Seniors and others sometimes struggle to clear sidewalks
With warmer-than-normal temperatures, Minneapolis this year has been a deeper shade of brown than its typical whiter shade of pale. But even so, city officials have logged more than 2,600 complaints so far about unshoveled sidewalks.
When it snows, the city government expects homeowners to get out with shovels and blowers and clear the white stuff from the sidewalks in front of their houses.
City ordinance 445 states that walks must be cleared down to the concrete within 24 hours of a snowfall, but for some people, including senior citizens, a heavy blanket of snow can present a substantial physical obstacle.
Seventy-seven-year-old Irene Williams has lived in Lyndale for nearly her entire life. She prides herself on being the first person on her block to have her sidewalk cleared.
That pride dissolved when she received a letter from City Hall last month that said she'd owe $102 or more if she didn't immediately remove the snow from her sidewalk.
Williams was perplexed. There was no snow on her sidewalk when the letter arrived. The snowfall the letter referred to had happened a week earlier and it had already melted.
To Williams, the letter was arbitrary and intimidating.
“I was disturbed, angry and scared. I couldn't imagine why they were doing that,” she said.
Nevertheless, she didn't take advantage of the offer the city made in its notice to senior citizens. The city will help connect seniors with volunteer groups that shovel snow for free or for small fees. The city is also willing to grant people more time to shovel their sidewalks or officials may also try to figure out if there's a neighbor who'd be able to pitch in for those physically unable to do it themselves.
Williams said she didn't take advantage of the city's offer of help because she figured the issue would simply “pass.”
There's a catch to the city's offer, however, said Dan Bauer, supervisor for Minneapolis Public Works Sidewalk Inspections.
“They have to call us and let us know,” he said. “We're inclined and able to help. We want them to call us.”
Connecting seniors to services
City Senior Ombudsperson Ruth Kildow said that a lot of seniors do call and that last year the department received 14,000 calls (including inquiries regarding tax preparation,the senior center and city services for seniors).
Kildow said that it would be nice if seniors could be identified before being assessed fees and fines, but that the city has no way of knowing the ages of inhabitants of houses with excess snow on its sidewalks. So she tries instead to connect seniors with volunteer “chore groups” comprised of Boy Scouts, church groups and others that will help clear seniors' sidewalks.
A failure to communicate?
After getting her letter from the city, Williams called her next-door neighbor, Peter Millington, for help. As it turned out, he and others on the block had received the same notification from the city.

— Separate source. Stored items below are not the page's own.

/-- The run of a WRITE whose transitions are all answered ok. -/
theorem runSteps_startWrite_ok {s : State} {c : Nat} {cs : List Color} (hm : s.mode = .idle) (hc : s.cal = some c)
    (hn : NoReset (eventCount s.cfg cs.length) s) (hok : AllOk (transitionCount s.cfg cs.length) s) :
    runSteps (eventCount s.cfg cs.length) (s.startWrite cs.length cs) = .next
      { ((s.startWrite cs.length cs).emitted (transitionCount s.cfg cs.length)
          (frameEvents s.cfg c cs)).completeWrite with
        rstIn := s.rstIn.drop (eventCount s.cfg cs.length) } := by
  have hlen : (writeWhole c cs s).trace.length = s.trace.length + eventCount s.cfg cs.length := by
    rw [writeWhole_ok c cs hok]
    exact List.length_append.trans (congrArg _ (length_frameEvents s.cfg c cs))
  rw [runSteps_startWrite hm hc hlen hn, writeWhole_ok c cs hok]

/-! ### Counts -/

theorem countP_isTransition_symbols (cfg : Config) (c : Nat) (bits : List Bool) :
    (bits.flatMap (symbolEvents cfg c)).countP Event.isTransition = 2 * bits.length := by
  induction bits with
  | nil => rfl
  | cons b bs ih =>
    rw [List.flatMap_cons, List.countP_append, ih, List.length_cons, Nat.mul_succ, Nat.add_comm]
    rfl

theorem countP_isTransition_gapEvents (cfg : Config) (c : Nat) :
    (gapEvents cfg c).countP Event.isTransition = gapTransitions cfg := by
  cases hg : cfg.params.gapSetLow <;> rw [gapEvents, gapTransitions, hg] <;> rfl

/-- Transitions of the frame (R95). -/
theorem countP_isTransition_frameEvents (cfg : Config) (c : Nat) (cs : List Color) :
    (frameEvents cfg c cs).countP Event.isTransition = transitionCount cfg cs.length := by
  rw [frameEvents, List.countP_append, countP_isTransition_symbols, countP_isTransition_gapEvents, length_frameBits,
    transitionCount]
  omega

/-- DELAYs of the frame (R95): the events that are no transitions. -/
theorem countP_not_isTransition_frameEvents (cfg : Config) (c : Nat) (cs : List Color) :
    ((frameEvents cfg c cs).countP fun e => !e.isTransition) = 48 * cs.length + 1 := by
  have h := List.length_eq_countP_add_countP Event.isTransition (l := frameEvents cfg c cs)
  rw [length_frameEvents, countP_isTransition_frameEvents, eventCount, transitionCount] at h
  simp only [Bool.not_eq_true, Bool.decide_eq_false] at h
  omega

theorem countP_high_symbols (cfg : Config) (c : Nat) (bits : List Bool) (l : Line) :
    ((waveform l (bits.flatMap (symbolEvents cfg c))).countP fun seg => decide (seg.1 = .high)) = bits.length := by
  rw [waveform_symbols]
  induction bits with
  | nil => rfl
  | cons b bs ih => rw [List.flatMap_cons, List.countP_append, ih, List.length_cons, Nat.add_comm]; rfl

theorem countP_high_gapEvents (cfg : Config) (c : Nat) {l : Line} (hl : l ≠ .high) :
    ((waveform l (gapEvents cfg c)).countP fun seg => decide (seg.1 = .high)) = 0 := by
  cases hg : cfg.params.gapSetLow <;> simp [gapEvents, hg, waveform, hl]

/-- High segments of the frame (R95): one for each symbol, and none for the gap on a line that is not High. -/
theorem countP_high_frameEvents (cfg : Config) (c : Nat) (cs : List Color) {l : Line} (hl : l ≠ .high) :
    ((waveform l (frameEvents cfg c cs)).countP fun seg => decide (seg.1 = .high)) = 24 * cs.length := by
  have hgap : lineAfter l ((frameBits cs).flatMap (symbolEvents cfg c)) ≠ .high := by
    rw [lineAfter_symbols]
    split
    · exact hl
    · simp
  rw [frameEvents, waveform_append, List.countP_append, countP_high_symbols, countP_high_gapEvents cfg c hgap,
    length_frameBits, Nat.add_zero]

/-- Settles O35: the events are the frame, whose counts are those of its symbols and its gap. -/
theorem writeEmitsTheCountsOfItsLength : Obligations.WriteEmitsTheCountsOfItsLength := by
  intro s c cs hi hm hc hn hok
  refine ⟨_, (frameBits cs).flatMap (symbolEvents s.cfg c), gapEvents s.cfg c, gapTransitions s.cfg,
    runSteps_startWrite_ok hm hc hn hok, rfl, rfl, rfl, length_frameBits cs,
    countP_high_frameEvents s.cfg c cs (hi.idle_not_high hm), countP_isTransition_frameEvents s.cfg c cs,
    countP_not_isTransition_frameEvents s.cfg c cs, length_frameEvents s.cfg c cs, ?_, ?_⟩
  · rw [length_symbols, length_frameBits]; omega
  · cases hg : s.cfg.params.gapSetLow <;> simp [gapEvents, hg, gapCycles]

For Millington, the correspondence represents a lack of communication between the city and its residents. He penned a letter to City Hall and to the mayor on Williams' behalf, expressing his disgust with the city's protocol regarding the snow-shoveling ordinance.
The number of complaints about unshoveled sidewalks this year is comparable to the number of complaints received by the city in the past, Bauer said.
After a complaint is received through the city's information line or the 311 system, a sidewalk inspector checks out a property and neighboring yards within a couple days. If the sidewalk is laden with snow, an inspector sends the property owner a letter describing the ordinance. It gives the owner 24 hours to shovel the sidewalk after the snowfall has subsided. A follow-up letter is sent within the next few days and then the property is re-inspected.
The letter the city sent Williams stated that in addition to her citation, she'd be charged “$2 per linear foot of sidewalk” for a city crew to clear away the snow.
Williams said the notice from the city was the first she'd ever received on the subject.
Millington was upset because Williams “has diligently kept her pathway and the sidewalk pertaining to her property free from snow, and the public pavement salted.”
He suggests that a better course of action for the city would've been to alert Williams in a more neighborly fashion by knocking on her door.
“I'm sensitive to that and I understand how a senior would feel if he or she has been responsible for many years,” Bauer said. “In most situations, the sidewalks are treacherous for seniors and others to walk across.
“The letter is intended to get people out there to clear the sidewalk,” he added. “There's a reason for that letter - to shake people up a bit.”
Williams said she would be outside clearing her sidewalk after the next snow. But the shaken senior will also, with the help of Millington, work with neighbors to make sure her sidewalk is cleaned off.